2009-09-21

いわゆる「市場原理主義」「新自由主義」には実体が皆無。

ある論者は「働く人の暮らしよりも、お金を生み出す効率を優先するという新自由主義の考え方が行き着くところまで行っての大破局だ」と指摘しています。

しかし筆者は、「働く人の暮らしよりも効率が優先だ」という議論を聞いたことがありませんし、そのように主張する人に会ったこともありません。

 そもそも、働く人の暮らしを豊かにするためには、働く人1人当たりの平均付加価値生産性を高めなければなりません。そのためには効率化が必要で、最も有効な効率化の手段は、市場原理に基づくインセンティブを働かせることです。

つまり市場原理をできるだけ生かすことによって経済活動を効率的にしようとするのは、人々の暮らしを豊かにするためなのです。
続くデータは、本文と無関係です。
-- ==== Sys2Proof/Laws/Ops.lean ====
section
/-! SUPPORT. For each shared operation on the handle table, the slots and the pool, what it can do
(10_state.md R38, R39, R40, R41, R42, R45), and what each operand check answers. -/

namespace Sys2Proof.Machine

/-! ### The handle table -/

theorem State.entry_of_le {s : State} {h : Nat} (hh : s.table.length ≤ h) : s.entry h = Entry.unused := by
  simp [State.entry, List.getD, List.getElem?_eq_none hh]

theorem State.lt_of_holds {s : State} {h : Nat} (hh : (s.entry h).holds = true) :
    h < s.table.length := by
  by_contra hc
  rw [State.entry_of_le (by omega)] at hh
  cases hh

/-- What every handle reads after one entry was written. -/
theorem State.entry_setEntry {s : State} {h : Nat} (e : Entry) (hh : h < s.table.length) (x : Nat) :
    (s.setEntry h e).entry x = if x = h then e else s.entry x := by
  by_cases hx : x = h
  · subst hx; simp [State.entry, List.getD, hh]
  · simp [State.entry, List.getD, hx, List.getElem?_set_ne (Ne.symm hx)]

@[simp] theorem State.entry_setRes (s : State) (v : BusWord) (x : Nat) :
    (s.setRes v).entry x = s.entry x := rfl

@[simp] theorem State.entry_memWrite (s : State) (a : Nat) (bs : List Byte) (x : Nat) :
    (s.memWrite a bs).entry x = s.entry x := rfl

@[simp] theorem State.entry_raise (s : State) (c : FaultCode) (x : Nat) :
    (s.raise c).entry x = s.entry x := rfl

theorem State.entry_setValue {s : State} {h : Nat} (L : List Limb) (hh : h < s.table.length) (x : Nat) :
    (s.setValue h L).entry x = if x = h then { s.entry h with limbs := L } else s.entry x :=
  State.entry_setEntry _ hh x

theorem State.entry_result {s : State} {h : Nat} (v : Nat) (hh : h < s.table.length) (x : Nat) :
    (s.result h v).entry x =
      if x = h then { s.entry h with limbs := putLimbs (trimmed s.par.w v) } else s.entry x :=
  State.entry_setEntry _ hh x

@[simp] theorem State.entry_clearContext (s : State) (x : Nat) :
    s.clearContext.entry x = Entry.unused := by
  simp only [State.entry, State.clearContext_table, List.getD, List.getElem?_replicate]
  split <;> rfl

/-! ### The slots -/

theorem Slots.get_set (m : Slots) (i j : Fin 3) (v : Option ModSlot) :
    (m.set i v).get j = if j = i then v else m.get j := by
  fin_cases i <;> fin_cases j <;> rfl

@[simp] theorem Slots.get_empty (i : Fin 3) : Slots.empty.get i = none := by
  fin_cases i <;> rfl

/-- `bound` says that some valid slot has the handle as its modulus (45_limb_buffer_context.md R108). -/
theorem Slots.bound_iff {m : Slots} {h : Nat} :
    m.bound h = true ↔ ∃ i x, m.get i = some x ∧ x.modh = h := by
  have key : ∀ o : Option ModSlot, ModSlot.isFor h o = true ↔ ∃ x, o = some x ∧ x.modh = h := by
    intro o; cases o <;> simp [ModSlot.isFor]
  simp only [Slots.bound, Bool.or_eq_true, key]
  constructor
  · rintro ((⟨x, hx⟩ | ⟨x, hx⟩) | ⟨x, hx⟩)
    · exact ⟨0, x, hx⟩
    · exact ⟨1, x, hx⟩
    · exact ⟨2, x, hx⟩
  · rintro ⟨i, x, hx⟩
    fin_cases i
    · exact .inl (.inl ⟨x, hx⟩)
    · exact .inl (.inr ⟨x, hx⟩)
    · exact .inr ⟨x, hx⟩

/-! ### The pool -/

theorem leastUnused_eq_some {t : List Entry} {i h : Nat} :
    leastUnused t i = some h ↔
      i ≤ h ∧ h - i < t.length ∧ (∃ e, t[h - i]? = some e ∧ e.st = .unused) ∧
        ∀ j, i ≤ j → j < h → ∀ e, t[j - i]? = some e → e.st ≠ .unused := by
  induction t generalizing i with
  | nil => simp [leastUnused]
  | cons e t ih =>
    unfold leastUnused
    split
    · rename_i hu
      constructor
      · intro he
        cases he
        exact ⟨le_rfl, by simp, ⟨e, by simp, hu⟩, fun j h1 h2 => by omega⟩
      · rintro ⟨h1, -, -, h4⟩
        by_cases hi : h = i
        · rw [hi]
        · exact absurd hu (h4 i le_rfl (by omega) e (by simp))
    · rename_i hu
      rw [ih]
      constructor
      · rintro ⟨h1, h2, ⟨e', h3, h3'⟩, h4⟩
        refine ⟨by omega, by simp; omega, ⟨e', ?_, h3'⟩, fun j hj1 hj2 e'' hj => ?_⟩
        · rw [show h - i = h - (i + 1) + 1 by omega]; simpa using h3
        · by_cases hji : j = i
          · subst hji; simp at hj; exact hj ▸ hu
          · rw [show j - i = j - (i + 1) + 1 by omega] at hj
            exact h4 j (by omega) hj2 e'' (by simpa using hj)
      · rintro ⟨h1, h2, ⟨e', h3, h3'⟩, h4⟩
        have hne : h ≠ i := by rintro rfl; simp at h3; exact hu (h3 ▸ h3')
        refine ⟨by omega, by simp at h2; omega, ⟨e', ?_, h3'⟩, fun j hj1 hj2 e'' hj => ?_⟩
        · rw [show h - i = h - (i + 1) + 1 by omega] at h3; simpa using h3
        · refine h4 j (by omega) hj2 e'' ?_
          rw [show j - i = j - (i + 1) + 1 by omega]; simpa using hj

theorem leastUnused_eq_none {t : List Entry} {i : Nat} :
    leastUnused t i = none ↔ ∀ e ∈ t, e.st ≠ .unused := by
  induction t generalizing i with
  | nil => simp [leastUnused]
  | cons e t ih => unfold leastUnused; split <;> simp_all

/-- Everything `AllocHandle()` can do (10_state.md R38): pop the top of FL, take the least UNUSED
handle, or raise one of its two faults. -/
theorem State.allocHandle_cases (s : State) :
    (∃ h fl, s.free = h :: fl ∧ (s.entry h).rc = 0 ∧
      s.allocHandle = .ok (h, { s with free := fl }.setEntry h Entry.fresh)) ∨
    (∃ h fl, s.free = h :: fl ∧ (s.entry h).rc ≠ 0 ∧ s.allocHandle = .error .poolConsistency) ∨
    (∃ h, s.free = [] ∧ leastUnused s.table 0 = some h ∧
      s.allocHandle = .ok (h, s.setEntry h Entry.fresh)) ∨
    (s.free = [] ∧ leastUnused s.table 0 = none ∧ s.allocHandle = .error .poolExhausted) := by
  unfold State.allocHandle
  split
  · rename_i h fl hf
    split
    · rename_i hr; exact .inr (.inl ⟨h, fl, hf, hr, rfl⟩)
    · rename_i hr; exact .inl ⟨h, fl, hf, not_not.1 hr, rfl⟩
  · rename_i hf
    split
    · rename_i h hu; exact .inr (.inr (.inl ⟨h, hf, hu, rfl⟩))
    · rename_i hu; exact .inr (.inr (.inr ⟨hf, hu, rfl⟩))

/-- Everything `ReleaseHandle(h)` can do (10_state.md R39). -/
theorem State.releaseHandle_cases (s : State) (h : Nat) :
    ((s.entry h).st = .perm ∧ s.releaseHandle h = s) ∨
    ((s.entry h).st ≠ .perm ∧ (s.entry h).rc - 1 = 0 ∧
      s.releaseHandle h = { s with free := h :: s.free }.setEntry h Entry.freed) ∨
    ((s.entry h).st ≠ .perm ∧ (s.entry h).rc - 1 ≠ 0 ∧
      s.releaseHandle h = s.setEntry h { s.entry h with rc := (s.entry h).rc - 1 }) := by
  simp only [State.releaseHandle]
  split
  · rename_i hp; exact .inl ⟨hp, rfl⟩
  · rename_i hp
    split
    · rename_i hr; exact .inr (.inl ⟨hp, hr, rfl⟩)
    · rename_i hr; exact .inr (.inr ⟨hp, hr, rfl⟩)

/-- A release touches the handle table and FL only. -/
theorem State.releaseHandle_frame (s : State) (h : Nat) :
    { s.releaseHandle h with table := s.table, free := s.free } = s := by
  rcases s.releaseHandle_cases h with ⟨-, e⟩ | ⟨-, -, e⟩ | ⟨-, -, e⟩ <;> rw [e] <;> rfl

/-- An allocation touches the handle table and FL only. -/
theorem State.allocHandle_frame {s t : State} {h : Nat} (e : s.allocHandle = .ok (h, t)) :
    { t with table := s.table, free := s.free } = s := by
  rcases s.allocHandle_cases with ⟨_, _, _, _, e'⟩ | ⟨_, _, _, _, e'⟩ | ⟨_, _, _, e'⟩ | ⟨_, _, e'⟩ <;>
    rw [e'] at e <;> cases e <;> rfl

/-! ### The operand checks -/

theorem need_eq_ok {p : Prop} [Decidable p] {c : FaultCode} {u : Unit} : need p c = .ok u ↔ p := by
  unfold need; split <;> simp_all

theorem need_pos {p : Prop} [Decidable p] (c : FaultCode) (h : p) : need p c = .ok () := by
  simp [need, h]

theorem need_neg {p : Prop} [Decidable p] (c : FaultCode) (h : ¬ p) : need p c = .error c := by
  simp [need, h]

theorem State.validHandle_iff {s : State} {h : Nat} :
    s.validHandle h = true ↔ h < s.par.nh ∧ ((s.entry h).st = .live ∨ (s.entry h).st = .perm) := by
  simp [State.validHandle, Entry.holds]

/-- A handle operand is its entry when the handle is valid, else INVALID_HANDLE (10_state.md R22). -/
theorem State.handle_eq (s : State) (h : Nat) :
    s.handle h = if s.validHandle h = true then .ok (s.entry h) else .error .invalidHandle := by
  unfold State.handle need; split <;> rfl

/-- The receiver checks in their order (10_state.md R41). -/
theorem State.receiver_eq (s : State) (h : Nat) :
    s.receiver h =
      if s.validHandle h = true then
        if (s.entry h).st = .perm then .error .permanentReceiver
        else if (s.entry h).rc = 1 then .ok (s.entry h) else .error .sharedReceiver
      else .error .invalidHandle := by
  simp only [State.receiver, State.handle_eq, need]
  repeat' split
  all_goals simp_all [bind, Except.bind, pure, Except.pure]

/-- The operand checks in their order (10_state.md R42). -/
theorem State.consumed_eq (s : State) (ha hb : Nat) :
    s.consumed ha hb =
      if s.validHandle hb = true then
        if hb = ha then .error .operandAlias else .ok (s.entry hb)
      else .error .invalidHandle := by
  simp only [State.consumed, State.handle_eq, need]
  repeat' split
  all_goals simp_all [bind, Except.bind, pure, Except.pure]

/-- A value is readable when no limb is `⊥` (10_state.md R21). -/
theorem Entry.readable_eq_ok {e : Entry} {L : List Nat} :
    e.readable = .ok L ↔ e.limbs = putLimbs L := by
  rw [← readLimbs_eq_some, Entry.readable]; split <;> simp_all

theorem Entry.readable_of_poison {e : Entry} (h : none ∈ e.limbs) :
    e.readable = .error .undefinedData := by
  rw [Entry.readable, readLimbs_eq_none.2 h]

theorem Entry.readable_cases (e : Entry) :
    (∃ L, e.limbs = putLimbs L ∧ e.readable = .ok L) ∨
      (none ∈ e.limbs ∧ e.readable = .error .undefinedData) := by
  by_cases h : none ∈ e.limbs
  · exact .inr ⟨h, Entry.readable_of_poison h⟩
  · cases hL : readLimbs e.limbs with
    | none => exact absurd (readLimbs_eq_none.1 hL) h
    | some L => exact .inl ⟨L, readLimbs_eq_some.1 hL, by rw [Entry.readable, hL]⟩

theorem slotOperand_eq (slot : Nat) :
    slotOperand slot = if h : slot < 3 then .ok ⟨slot, h⟩ else .error .badSlot := rfl

/-! ### Sequencing of checks, and the outcome of a command -/

@[simp] theorem except_ok_bind {ε α β : Type} (a : α) (f : α → Except ε β) :
    (Except.ok a >>= f) = f a := rfl

@[simp] theorem except_error_bind {ε α β : Type} (c : ε) (f : α → Except ε β) :
    (Except.error c >>= f : Except ε β) = .error c := rfl

/-- A sequence answers when its first part answers and the rest answers with that. -/
theorem except_bind_eq_ok {ε α β : Type} {x : Except ε α} {f : α → Except ε β} {b : β} :
    (x >>= f) = .ok b ↔ ∃ a, x = .ok a ∧ f a = .ok b := by
  cases x <;> simp

theorem finishCommand_eq_next {s t : State} {r : Except FaultCode State} :
    finishCommand s r = .next t ↔ r = .ok t ∨ ∃ c, r = .error c ∧ s.raise c = t := by
  cases r <;> simp [finishCommand]

/-- A command's outcome is always a next state. -/
theorem finishCommand_next (s : State) (r : Except FaultCode State) :
    ∃ t, finishCommand s r = .next t := by
  cases r <;> exact ⟨_, rfl⟩

end Sys2Proof.Machine
end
どちらがどちらかに優先するという話ではありません。

 要するに、今回の危機を契機として市場原理的な考え方を批判する人たちは、もともと存在しなかった主張を対象に批判を展開しているように思われます。

こうした批判が行き過ぎて、市場原理が本来持っている利点を発揮できないような社会になっていくと、それによって国民の福祉水準は低下してしまうだろうと思います。